#13 - JRL 6596
Moscow Times
December 11, 2002
World Bank Arm Pushes Political Risk Insurance
By Victoria Lavrentieva
Staff Writer
The risk of government intervention in the marketplace and the negative perception of Russia abroad are the main reasons foreign investment continues to decline, a World Bank agency said Tuesday.
"Current political risk in Russia is relatively low compared to other developing countries, but the perception of such risk among foreign investors remains high," Luis Dodero, vice president of the Multilateral Investment Guarantee Agency, said during a trip to Moscow.
MIGA was created in 1988 as a member of the World Bank group to promote foreign direct investment in emerging economies by providing insurance against political risk. It has insured 25 projects in Russia for a total of almost $600 million.
"We would like to do more business in Russia, and promote not only foreign investments in the country, but also support Russian investments in CIS countries," Dodero said.
According to MIGA, political risk means any intervention by the government into private business operations, which might take the form of discriminative tax policy, expropriation, nationalization or any measures that freeze assets of foreign investors. MIGA also insures against war and terrorism.
"Those foreign companies and banks that operate in Russia and were insured by MIGA were not affected by the moratorium on capital transactions installed by the Russian government in August 1998," Dodero said.
He declined to name the companies, but he said that MIGA is especially popular with foreign banks that have subsidiaries in Russia. For example, last year MIGA provided Raiffeisen Zentralbank Osterreich with a $57 million guarantee to cover the bank's $60 million subordinated loan to its Russian subsidiary, Raiffeisenbank Austria.
MIGA also provided a $26.2 million political risk policy to Canadian investors participating in the Julietta gold mine project in the Magadan region. It also insured Dutch Victory Oil, which is financing the development of an oil field in the southern Ural Mountains, for $100 million.
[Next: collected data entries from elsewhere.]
theorem witness_TraceInstructions_propagate : ∃ (x : RRR) (m : Mask) (i : BitVec 4) (n key : Nat),
    let s := tracing trace0
    x.hdr.d = .h i ∧ s.issues x.hdr .gang (traceFieldsOk s x && isH x.a && x.b == .absent) [(x.hdr.d, false)] (abSrcs x) m ∧
    s.gang.packed = false ∧ s.namedTrace x.a = some n ∧ (s.traceOf n).drop = false ∧ s.newSlot (wingOf s.gang.carrel) = some key :=
  ⟨wordRRR (.h 2) (.h 1) .absent .absent 0, all, 2, 0, 0, rfl, issues_of_check (by decide +kernel), by decide +kernel⟩
/-- The last word of the header. -/
theorem witness_TraceInstructions_tstat : ∃ (x : RRR) (m : Mask) (n : Nat),
    let s := tracing trace0
    s.issues x.hdr .gang (traceFieldsOk s x && isH x.a && isSImm x.b && isS x.hdr.d) [(x.hdr.d, false)] (abSrcs x) m ∧
    s.gang.packed = false ∧ s.namedTrace x.a = some n ∧ (readGang s 0x1C 0 x.b).toNat % 2 ^ 32 ≤ 7 :=
  ⟨wordRRR (.s 5) (.h 1) (.imm 7) .absent 0, all, 0, issues_of_check (by decide +kernel), by decide +kernel⟩
/-- With a PROPAGATE ordered before, and with none. -/
theorem witness_TraceInstructions_tdrop : ∀ waits : Bool, ∃ (x : RRR) (m : Mask) (n : Nat),
    let s := tracing { trace0 with rootEnded := false, state := .recording, props := if waits then [4] else [] }
    s.issues x.hdr .gang (traceFieldsOk s x && isH x.a && x.b == .absent && x.hdr.d == .absent) [] (abSrcs x) m ∧
    s.gang.packed = false ∧ s.namedTrace x.a = some n ∧ (s.traceOf n).rootEnded = false ∧ (waits = true → (s.traceOf n).props ≠ []) ∧
    (waits = false → (s.traceOf n).props = [] ∧ (s.traceOf n).active = none) := by
  intro waits
  refine ⟨wordRRR .absent (.h 1) .absent .absent 0, all, 0, issues_of_check ?_, ?_⟩ <;> revert waits <;> decide +kernel

def held0 : HeldSet := { gang := 0, younger := false, lane := 0, va := 0x10000, pa := 0x10000, data := [1, 2, 3, 4] }
def holding : State := { base with ctx := { base.ctx with heldSets := [held0, { held0 with lane := 1 }] } }
/-- Of gang 0 in its slot, and of the task of frame 0 away. -/
theorem witness_TraceEvents_held : ∀ away : Bool, ∃ (s s0 u : State) (h : HeldSet) (rest : List HeldSet),
    (away = true ↔ awayOwner 0 ≤ h.gang) ∧ s.ctx.heldSets = h :: rest ∧ s.halt = .running ∧ s.seat h.gang = some s0 ∧
    (let s1 := s0.modGang fun g => { g with younger := h.younger }
     s1.modsetHeld (h.va / 8 * 8) = false ∧ s1.rewrites (h.va / 8 * 8) = false ∧
     blockBad s1 (h.pa / 64 * 64) 64 = false ∧
     ({ s1 with ctx := { s1.ctx with heldSets := rest } } : State).modsetAt h.lane h.va h.pa h.data = .ok u) := by
  intro away
  let n := if away then awayOwner 0 else 0
  let h : HeldSet := { held0 with gang := n }
  let s : State := { base with ctx := { base.ctx with
    heldSets := [h], parked := if away then [(0, gang0)] else [] } }
  obtain ⟨s0, hs, hp⟩ := some_with (e := s.seat n) (fun s0 =>
      let s1 := s0.modGang fun g => { g with younger := false }
      !s1.modsetHeld (0x10000 / 8 * 8) && !s1.rewrites (0x10000 / 8 * 8) && !blockBad s1 (0x10000 / 64 * 64) 64
        && (match ({ s1 with ctx := { s1.ctx with heldSets := [] } } : State).modsetAt 0 0x10000 0x10000 [1, 2, 3, 4] with
          | .ok _ => true
          | _ => false)) (by revert away; decide +kernel)
  simp only [Bool.and_eq_true, Bool.not_eq_true'] at hp
  obtain ⟨u, hu⟩ := strong_ok hp.2
  refine ⟨s, s0, u, h, [], ?_, rfl, rfl, hs, hp.1.1.1, hp.1.1.2, hp.1.2, hu⟩
  clear hs hp hu; revert away; decide +kernel
theorem witness_TraceEvents_held_next : ∃ (s : State) (h : HeldSet) (rest : List HeldSet),
    s.ctx.heldSets = h :: rest ∧ s.halt = .running ∧ h.gang < awayOwner 0 ∧ (s.gangOf h.gang).resident = true ∧
    h.pa / 8 * 8 + 8 ≤ s.memBytes ∧ replayMode ((s.gangOf h.gang).task h.lane).replaym = 0 ∧
    s.modsetHeld (h.va / 8 * 8) = false ∧ s.rewrites (h.va / 8 * 8) = false ∧ blockBad s (h.pa / 64 * 64) 64 = false ∧
    h.pa % 8 + h.data.length ≤ 8 :=
  ⟨holding, held0, [{ held0 with lane := 1 }], rfl, rfl, by decide +kernel⟩
theorem witness_TraceEvents_begin : ∃ (s : State) (n key : Nat) (rest : List Nat), (s.traceOf n).props = key :: rest
    ∧ (s.traceOf n).live = true ∧ (s.traceOf n).active = none ∧ (s.traceOf n).rootEnded = true ∧ s.halt = .running
    ∧ s.setsBefore key = false ∧ s.discardedRuns n = false ∧ (s.traceOf n).state ≠ .abandoned :=
  ⟨tracing { trace0 with props := [4] }, 0, 4, [], by decide +kernel⟩
theorem witness_TraceEvents_begin_next : ∃ (s : State) (n key : Nat) (rest : List Nat), (s.traceOf n).props = key :: rest
    ∧ (s.traceOf n).live = true ∧ (s.traceOf n).active = none ∧ (s.traceOf n).rootEnded = true
    ∧ s.setsBefore key = false ∧ s.discardedRuns n = false ∧ s.halt = .running ∧ (s.traceOf n).state ≠ .abandoned
    ∧ (s.traceOf n).cancels = [] ∧ (s.traceOf n).queue ≠ [] :=
  ⟨tracing { trace0 with props := [4], queue := [2] }, 0, 4, [], by decide +kernel⟩
theorem witness_TraceEvents_afresh : ∃ (s : State) (n key : Nat) (rest : List Nat), (s.traceOf n).props = key :: rest
    ∧ (s.traceOf n).live = true ∧ (s.traceOf n).active = none ∧ (s.traceOf n).rootEnded = true ∧ s.halt = .running
    ∧ s.setsBefore key = false ∧ s.discardedRuns n = false
    ∧ (s.traceOf n).state = .abandoned ∧ (s.shelfOf (s.frameOf (s.traceOf n).rootFrame).shelf).full = false :=
  ⟨tracing { trace0 with props := [4], state := .abandoned }, 0, 4, [], by decide +kernel⟩
/-- A trace of two folios. -/
theorem witness_TraceEvents_relabel : ∃ (s : State) (n : Nat), (s.traceOf n).live = true ∧ (s.traceOf n).relabel = true
    ∧ (s.traceOf n).folios.length = 2 :=
  ⟨tracing { trace0 with
    relabel := true, folios := [(1, { Folio.none with label := 5 }), (2, { Folio.none with label := 9 })] }, 0, by decide +kernel⟩

/-- Arrivals at barrier 31 of the package, the last id, of 2 and of 1 participants. -/
theorem witness_Barriers_bara : ∀ n ∈ [1, 2], ∃ (x : RRR) (m : Mask) (u : State) (token : Word),
    base.issues x.hdr .gang (barFieldsOk base.gang x && barCountOk x && dstOk .gang base.gang false x.hdr.d) [(x.hdr.d, false)]
      (barSrcs x) m ∧ base.taskTraced = false ∧ barCount base x = some n ∧
    base.arrive (barLevel x) (barNumber base x.a) (barCount base x) = some (u, token) := by
  intro n h
  have e : ∃ r, base.arrive 3 31 (some n) = some r := by
    obtain ⟨r, hr, -⟩ := some_with (e := base.arrive 3 31 (some n)) (fun _ => true) (by revert n; decide +kernel)
    exact ⟨r, hr⟩
  obtain ⟨⟨u, token⟩, hr⟩ := e
  have hx : barLevel (wordRRR (.s 5) (.imm 31) (.imm (BitVec.ofNat 8 n)) .absent 0xC0) = 3
      ∧ barNumber base (.imm 31) = 31 ∧ barCount base (wordRRR (.s 5) (.imm 31) (.imm (BitVec.ofNat 8 n)) .absent 0xC0) = some n := by
    clear hr; revert n; decide +kernel
  refine ⟨wordRRR (.s 5) (.imm 31) (.imm (BitVec.ofNat 8 n)) .absent 0xC0, all, u, token, issues_of_check ?_, by decide +kernel, hx.2.2, ?_⟩
  · clear hr hx; revert n; decide +kernel
  · show base.arrive (barLevel (wordRRR (.s 5) (.imm 31) (.imm (BitVec.ofNat 8 n)) .absent 0xC0)) (barNumber base (.imm 31)) _ = _
    rw [hx.1, hx.2.1, hx.2.2, hr]
/-- The token 0 of the first phase, and a token of another. -/
theorem witness_Barriers_barw : ∀ same : Bool, ∃ (x : RRR) (m : Mask),
    let s := baseWith fun g => g.setS 1 (if same then 0 else 1)
    s.issues x.hdr .gang (barFieldsOk s.gang x && x.hdr.d == .absent && isS x.b) [] (barSrcs x) m ∧
    s.taskTraced = false ∧ barNumber s x.a < barrierIds (barLevel x)
      ∧ decide ((s.barrier (barLevel x) (barNumber s x.a)).phase.toNat = barNumber s x.b) = same := by
  intro same
  refine ⟨wordRRR .absent (.imm 15) (.s 1) .absent 0x40, all, issues_of_check ?_, ?_, ?_, ?_⟩ <;> revert same <;> decide +kernel
/-- The last arrival of 1, and the first of 2. -/
theorem witness_Barriers_bar : ∀ last : Bool, ∃ (x : RRR) (m : Mask) (u : State) (token : Word),
    base.issues x.hdr .gang (barFieldsOk base.gang x && barCountOk x && x.hdr.d == .absent) [] (barSrcs x) m ∧
    base.gang.path.wait = .none ∧ base.taskTraced = false ∧
    base.arrive (barLevel x) (barNumber base x.a) (barCount base x) = some (u, token) ∧
    decide ((u.barrier (barLevel x) (barNumber base x.a)).phase ≠ token) = last := by
  intro last
  have e : ∃ r, base.arrive 1 3 (some (if last then 1 else 2)) = some r
      ∧ decide ((r.1.barrier 1 3).phase ≠ r.2) = last := by
    obtain ⟨r, hr, h⟩ := some_with (e := base.arrive 1 3 (some (if last then 1 else 2)))
      (fun r => decide ((r.1.barrier 1 3).phase ≠ r.2) == last) (by revert last; decide +kernel)
    exact ⟨r, hr, by simpa using h⟩
  obtain ⟨⟨u, token⟩, hr, hp⟩ := e
  have hx : barCount base (wordRRR .absent (.imm 3) (.imm (if last then 1 else 2)) .absent 0x40) = some (if last then 1 else 2) := by
    clear hr hp; revert last; decide +kernel
  have hl : barLevel (wordRRR .absent (.imm 3) (.imm (if last then 1 else 2)) .absent 0x40) = 1 := by
    clear hr hp hx; revert last; decide +kernel
  have hn : barNumber base (.imm 3) = 3 := by decide +kernel
  refine ⟨wordRRR .absent (.imm 3) (.imm (if last then 1 else 2)) .absent 0x40, all, u, token, issues_of_check ?_, ?_, ?_, ?_, ?_⟩
  · clear hr hp hx hl; revert last; decide +kernel
  · decide +kernel
  · decide +kernel
  · show base.arrive (barLevel _) (barNumber base (.imm 3)) _ = _
    rw [hl, hn, hx, hr]
  · show decide ((u.barrier (barLevel _) (barNumber base (.imm 3))).phase ≠ token) = last
    rw [hl, hn, hp]

/-- Arrivals before the last, and the last. -/
theorem witness_Barriers_arrive : ∀ n ∈ [1, 65535], ∃ (u : State) (token : Word),
    base.arrive 3 31 (some n) = some (u, token) ∧ base.gang.packed = false
      ∧ ((base.release base.gang.carrel 3).barrier 3 31).count < n := by
  intro n h
  have hc : ((base.release base.gang.carrel 3).barrier 3 31).count < n := by revert n; decide +kernel
  obtain ⟨r, hr, -⟩ := some_with (e := base.arrive 3 31 (some n)) (fun _ => true) (by revert n; decide +kernel)
  exact ⟨r.1, r.2, hr, rfl, hc⟩
/-- A packed gang of two tasks arrives. -/
theorem witness_Barriers_packed : ∃ (u : State) (token : Word), packed0.arrive 1 15 (some 2) = some (u, token)
    ∧ packed0.gang.packed = true := by
  obtain ⟨r, hr, -⟩ := some_with (e := packed0.arrive 1 15 (some 2)) (fun _ => true) (by decide +kernel)
  exact ⟨r.1, r.2, hr, rfl⟩

/-! Accesses: s1 holds the last doubleword of page 0, or the last of the space. -/

def memory (v : DWord) : State :=
  mapped (withConsts (baseWith fun g => { g.setS 1 v with cbase := 0x8000, clim := 1 }) (List.replicate 8 7))

/-- Space, base register, index, offset and s1 of an access at the end of the space. -/
def spots : List (Space × BitVec 3 × BitVec 6 × Operand × BitVec 24 × DWord) :=
  [(.gm, 0, 1, .absent, 0, 0xFFF0), (.sp, 1, 1, .absent, 0, 0x7FFF0), (.cl, 2, 0, .w 1, 0, 0),
   (.fr, 3, 0, .absent, 0xB8, 0), (.lf, 4, 1, .absent, 0, 0x3FFFF0), (.cn, 5, 0, .absent, 4, 0)]

/-- The premise of loads and stores that no task of the gang is traced. -/
theorem witness_LoadResult_untraced (v : DWord) :
    (∀ l, (memory v).traced ((memory v).gang.task l) = false) ∧ (memory v).gang.path.reread = false :=
  ⟨untraced_of rfl rfl, rfl⟩
/-- Into FIFO 15 of a shadow's partner, from the scratchpad. -/
theorem witness_LoadResult_q : ∃ (x : MFmt) (m : Mask) (accs : List LaneAcc),
    let s := mapped shadowed
    (∀ l, s.traced (s.gang.task l) = false) ∧ s.gang.path.reread = false ∧ x.hdr.d = .q 15 ∧
    Space.ofBits x.space = some .sp ∧
    (let n := mWidth x.width
     s.issues x.hdr .lane (x.width.toNat ≤ 3 && mFieldsOk s.gang x .sp && x.data == .absent && (!x.ext || n < 4)
       && (Space.sp != .cl || 4 ≤ n) && (match x.hdr.d with
         | .w i => wOk s.gang (n = 8) i
         | .q _ => s.gang.isShadow && n ≤ 4
         | _ => false)) [(x.hdr.d, n = 8)] (mSrcs x (readsBase .sp) false) m ∧
     s.passes x .sp n Need.load m accs) := by
  obtain ⟨accs, h, -⟩ := ok_with (e := resolveAll all fun l => resolveLane (mapped shadowed) .sp 4 Need.load true l
    (mAddr (mapped shadowed).gang (wordM (.q 15) 1 .absent .absent 2 1 0 0) .sp l)) (fun _ => true) (by decide +kernel)
  exact ⟨wordM (.q 15) 1 .absent .absent 2 1 0 0, all, accs, untraced_of rfl rfl, rfl, rfl, rfl, issues_of_check (by decide +kernel), h⟩

theorem witness_LoadResult_ld : ∀ p ∈ spots, ∃ (x : MFmt) (m : Mask) (accs : List LaneAcc),
    let s := memory p.2.2.2.2.2
    Space.ofBits x.space = some p.1 ∧ s.traced s.gang = false ∧
    (let n := mWidth x.width
     s.issues x.hdr .lane (x.width.toNat ≤ 3 && mFieldsOk s.gang x p.1 && x.data == .absent && (!x.ext || n < 4)
       && (p.1 != .cl || 4 ≤ n) && (match x.hdr.d with
         | .w i => wOk s.gang (n = 8) i
         | .q _ => s.gang.isShadow && n ≤ 4
         | _ => false)) [(x.hdr.d, n = 8)] (mSrcs x (readsBase p.1) false) m ∧
     s.passes x p.1 n Need.load m accs) := by
  intro p hp
  obtain ⟨accs, h, -⟩ := ok_with (e := resolveAll all fun l => resolveLane (memory p.2.2.2.2.2) p.1 4 Need.load true l
    (mAddr (memory p.2.2.2.2.2).gang (wordM (.w 4) p.2.2.1 p.2.2.2.1 .absent 2 p.2.1 0 p.2.2.2.2.1) p.1 l)) (fun _ => true)
    (by revert p; decide +kernel)
  refine ⟨wordM (.w 4) p.2.2.1 p.2.2.2.1 .absent 2 p.2.1 0 p.2.2.2.2.1, all, accs, ?_, ?_, issues_of_check ?_, h⟩
    <;> clear h <;> revert p <;> decide +kernel

theorem witness_LoadResult_ldv : ∀ p ∈ spots.filter (fun p => p.1 == .gm || p.1 == .sp || p.1 == .lf),
    ∃ (x : MFmt) (m : Mask) (accs : List LaneAcc) (i : BitVec 8),
    let s := memory p.2.2.2.2.2
    Space.ofBits x.space = some p.1 ∧ s.traced s.gang = false ∧ x.hdr.d = .w i ∧
     s.issues x.hdr .lane (p.1 != .cl && x.width.toNat = 4 && mFieldsOk s.gang x p.1 && x.data == .absent && !x.ext
       && quadOk s.gang x.hdr.d) [(x.hdr.d, true), (.w (i + 2), true)] (mSrcs x (readsBase p.1) false) m ∧
     s.passes x p.1 16 Need.load m accs := by
  intro p hp
  obtain ⟨accs, h, -⟩ := ok_with (e := resolveAll all fun l => resolveLane (memory p.2.2.2.2.2) p.1 16 Need.load true l
    (mAddr (memory p.2.2.2.2.2).gang (wordM (.w 60) p.2.2.1 p.2.2.2.1 .absent 4 p.2.1 0 p.2.2.2.2.1) p.1 l)) (fun _ => true)
    (by revert p; decide +kernel)
  refine ⟨wordM (.w 60) p.2.2.1 p.2.2.2.1 .absent 4 p.2.1 0 p.2.2.2.2.1, all, accs, 60, ?_, ?_, ?_, issues_of_check ?_, h⟩
    <;> clear h <;> revert p <;> decide +kernel

def flying (f : Flight) : State := baseWith fun g => { g with flights := [f] }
Dodero said MIGA usually covers 95 percent of an investment for a period of between 15 and 20 years.
To be eligible, clients must be involved in a project that creates jobs, promotes development and is approved by the Finance Ministry, he said.
Foreign investors said they were glad to see MIGA was looking to increase its activity in Russia.
"I think MIGA might be useful," American Chamber of Commerce head Andrew Somers said. "Political risk in Russia is much lower now, yet we have the Caspian pipeline example, which might lead to a virtual expropriation of property," he said. "To me this is a political risk, even though it might be driven by local economic interests."
The Federal Energy Commission is pushing for the Caspian Pipeline Consortium -- a multinational pipeline that carries Kazakh crude to Novorossiisk on the Black Sea -- to become a natural monopoly, which would give the government regulatory and tariff powers over it.
Somers said U.S. investors in the project, such as ChevronTexaco, say such a move would violate the terms of their investments that the Russian government agreed to.
MIGA said the CPC controversy is exactly the reason it is in business.